MSU researcher fighting tuberculosis, other infectious diseases around the world

Evangelyn Alocilja is a world-renowned scientist studying infectious disease detection and diagnosis.

Vangie Alocilja

Although not on the frontlines in the battle against coronavirus, Evangelyn Alocilja, a professor in the Michigan State University Department of Biosystems and Agricultural Engineering, is closely monitoring the situation. She has even lent her insights on the recent outbreak to international media outlets.

A world-renowned scientist studying infectious disease detection and diagnosis, Alocilja understands better than most the damage these ailments can inflict. They can be particularly devastating to low-income communities that lack access to diagnostic tools and the latest forms of treatment.

Currently, she is teaching two classes on using biosensing techniques for diagnosis. She has had numerous classroom discussions about coronavirus and has asked her students to keep an eye on the situation.

“Much like the diseases I study, such as tuberculosis, coronavirus demands quick diagnosis,” Alocilja said. “We don’t have time to wait for many traditional tests that can take weeks when days and hours matter.”

Evangelyn-Alocilja-lab-TB-poster
Evangelyn Alocilja acquired this poster on a 2016 trip to Mexico. It depicts a Mayan woman with the message "Please stop TB" in multiple Mayan languages.

On a wall in Alocilja’s laboratory hangs a poster depicting a Mayan woman with an outstretched arm next to the words “Please stop TB” in multiple Mayan languages. It’s a reminder of why Alocilja comes to the lab motivated each day.

She acquired the poster during a trip to Mexico in 2016, where she witnessed firsthand the hardships caused by tuberculosis on the Mayan community. One woman she met was especially memorable.

The woman’s father had drug-resistant tuberculosis, which requires taking a daily medication for two years. She walked an hour each day alongside her father to a clinic for treatment. Once per month, the duo embarked on a seven-hour bus trip to the nearest city for specialized care.

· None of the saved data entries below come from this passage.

-- ==== Sys2Proof/Machine/Issue.lean ====
section
/-!
DEFINITION. Machine/Issue.lean: the issue of one instruction: the causes that stand before its own effect (R77, R78,
R429, R53), its effect, and what becomes of a cause or a wait.
-/
namespace Sys2Proof.Machine

/-- The word of a hint (Hints: 0xFC00_0000 + (kind << 22) + payload). -/
def hintWord : Hint → BitVec 32
  | .imm p => encode (.imm p)
  | .mod c o s n r => encode (.mod c o s n r)
  | .ext g e => encode (.ext g e)
  | .sched h y => encode (.sched h y)
  | .chain l => encode (.chain l)

/-- The trap value of a decode cause: the word, with the hint word above it (Table 25-3). -/
def decodeValue (h : Option Hint) (word : BitVec 32) : TrapValue :=
  { value := (match h with | some x => hintWord x | none => 0#32) ++ word }

/-- An instruction that R53 and R436 forbid in a chain. -/
def forbiddenInChain (i : Instr) : Bool :=
  let op := majorOf i
  (decide (0x19 ≤ op) && decide (op ≤ 0x1E)) || op == 0x2F || op == 0x3F || op == 0x70 || op == 0x78 || op == 0x7B ||
  op == 0x7E || (sourceFields i).any isPopField ||
  match i with
  | .srw .. => true
  | .liKQ6 _ p => p == 0
  | _ => false

/-- An SRR or SRW of the E-stream whose d has a set bit above the k register's number: cause 0x005 (R435). -/
def srBad : Instr → Bool
  | .srr d _ | .srw d _ => d.extractLsb' 4 2 != 0
  | _ => false

/-- The causes of Table 4-8 that the stream, the hint and the operand fields of an instruction give it, with 0x018 after
them (R53, R77, R78). -/
def issueCause (estr : Bool) (h : Option Hint) (c : Option Chain) (i : Instr) : Option Nat :=
  let op := majorOf i
  let r := hintRule i
  let first := c.any fun c => c.left == c.len
  if !majorIn estr op then some 0x007
  else if op = 0x7E then
    if c.isSome then some (if first then 0x006 else 0x018)
    else match i, estr with
      | .chain _, false => some 0x006
      | _, _ => if h.isSome then some 0x006 else none
  else
    let hinted : Option Nat := match h with
      | some (.mod cls ord scope ns rm) =>
        match r.mod with
        | some m => if modBad m cls ord scope ns rm then some 0x008 else none
        | none => some 0x006
      | some (.imm _) => if r.imm then none else some 0x006
      | some (.ext g _) => if r.ext = 0 then some 0x006 else if r.ext = 1 ∧ g ≠ 0 then some 0x005 else none
      | _ => none
    if hinted = some 0x005 || (estr && srBad i) then some 0x005
    else if fnRmBad i || hinted = some 0x008 then some 0x008
    else if hinted.isSome || (first && (forbiddenInChain i || r.ext != 0)) then some 0x006
    else if r.ext != 0 && !(match h with | some (.ext ..) => true | _ => false) then some 0x00A
    else if operandBad h i || (!estr && aClassBad i) then some 0x009
    else if c.isSome && !first && forbiddenInChain i then some 0x018
    else none

/-- The first pending cause that an instruction raises (R429); none in trap mode. -/
def pendingAt (t : Team) (may : PendCause → Bool) : Option PendCause :=
  if t.trap.stream.isSome then none else t.pend.find? may

/-- Raise a pending cause of the kinds that the instruction may raise. -/
def raisePending (t : Team) (may : PendCause → Bool) : Act Unit :=
  match pendingAt t may with
  | some p => .error (.trap p.cause (some p.value) true)
  | none => .ok ()

/-- The value of field a for the trap value of a cause that names nothing else; 0 for an instruction that has none: the A-stream's
memory instructions, SRR and SRW (Table 25-3). -/
def valueOfA (i : Issue) (t : Team) (core : Nat) (x : Instr) : DWord :=
  let op := majorOf x
  if op == 0x79 || (decide (0x20 ≤ op) && decide (op ≤ 0x2B)) then 0 else
  match sourceFields x with
  | [] => 0
  | f :: _ =>
    match (if i.estr then lowestSource i t core f else sourceA i t core f) with
    | .ok v => v
    | .error _ => 0

/-- What becomes of an instruction's stop: a wait is noted (R88), a cause is taken as a trap (R432); a pending cause
that is raised is no longer held (R429). -/
def settle (s : State) (i : Issue) (t : Team) (dflt : TrapValue) : Act State → State
  | .ok s => s
  | .error (.wait w needs) => noteWait s i w needs
  | .error (.trap cause v imp) =>
    let t := { t with declined := t.declined.filter (·.1 ≠ i.stream),
                      pend := if imp then t.pend.eraseP (fun p => p.cause = cause ∧ some p.value = v) else t.pend }
    match enterTrap s i t cause imp (v.getD dflt) with
    | .ok s => s
    | .error (.wait w needs) => noteWait s i w needs
    | .error _ => s

/-- Issue an instruction of the current stream: pending causes first, then the causes of its word and hint, then its
effect, which sees the stream advanced past it. -/
def issue (x : Instr) (may : Issue → Team → PendCause → Bool) (s : State) (body : Issue → Team → State → Act State) :
    Host.Outcome State Fault Refusal :=
  match issueOf s with
  | none => .fault .noIssuer
  | some (i, t) =>
    let chain := match i.stream with | .a => none | .e n => (tabGet t.frags n).bind (·.chain)
    let r : Act State := do
      raisePending t fun p => (p.kind == .taskLimit && !i.estr) || may i t p
      match issueCause i.estr i.hint chain x with
      | some c => if c = 0x018 then raise c else raiseWith c (decodeValue i.hint (encode x))
      | none => .ok ()
      let t' := t.advance i.stream
      let s' ← body i t' (s.setTeam i.wid t')
      .ok (s'.modTeam i.wid fun t => { t.chainStep i.stream with declined := t.declined.filter (·.1 ≠ i.stream) })
    .next (settle s i t { value := valueOfA i t (coreWord s i.core) x } r)

/-- An instruction that raises no pending cause of its own. -/
def plain (_ : Issue) (_ : Team) (_ : PendCause) : Bool := false

/-- The effect of an instruction on the issuing team alone. -/
def onTeam (f : Issue → Team → Act Team) : Issue → Team → State → Act State := fun i t s => do
  let t ← f i t
  .ok (s.setTeam i.wid t)

end Sys2Proof.Machine
end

“It stopped me in my tracks,” Alocilja said. “This is just one person. Millions of people are dealing with this around the world. I started to think about how she had to make so many sacrifices, from work to leaving her children behind so she could join her father on these trips for treatment. I told myself that I had to do something.”

Tuberculosis is the deadliest infectious disease in the world. More than 10 million people are diagnosed each year, and roughly 1.5 million die annually. The World Health Organization estimates that 1.8 billion — about a quarter of the global population — are infected with Mycobacterium tuberculosis, the bacteria that causes the disease.

Alocilja is determined to change those statistics. To her, a treatable illness shouldn’t take so many lives. The fight is also personal for Alocilja who lost both her aunt and uncle to the disease while she was a child in the Philippines.

“My philosophy is that people should not get sick and die because they are poor,” Alocilja said. “Some of these areas that have high rates of tuberculosis have limited access to modern tools in both diagnosis and treatment because of the cost.”

With a background in chemistry, biology and engineering, Alocilja has combined each of those skills to become one of the world’s foremost experts on infectious disease detection. She’s been developing tests to diagnose tuberculosis, human immunodeficiency virus and dengue for more than 20 years.

For tuberculosis, Alocilja has developed a biosensing diagnostic tool that uses nanotechnology to detect the presence of the disease in about 20 minutes. When administered by a trained medical professional, the accuracy is 95 to 99 percent. And with an estimated material cost at 10 cents per test (cost may vary by location), her patented technique is highly affordable.

Alocilja and her team have also created a smartphone app that uses artificial intelligence to read the samples in places where there are no trained professionals to review the results. The accuracy of the app is about 85 percent.

The technology has been validated in Mexico, Nepal and Peru, and results were published in 2018 and 2019. This has led to several other countries inquiring about Alocilja’s invention, including her home country of the Philippines. She has traveled internationally to show medical professionals the advantages of her technique.

To help disseminate information about these new technologies, Alocilja created the Global Alliance for Rapid Diagnostics. The group of researchers and practitioners is motivated by a common goal of saving lives through early diagnosis.

“We want high-performing tools for people who need them the most but can afford them the least,” Alocilja said. “It’s so rewarding to feel like you’re making a difference, and we know if we can be a part of saving lives then we’re really making a difference.”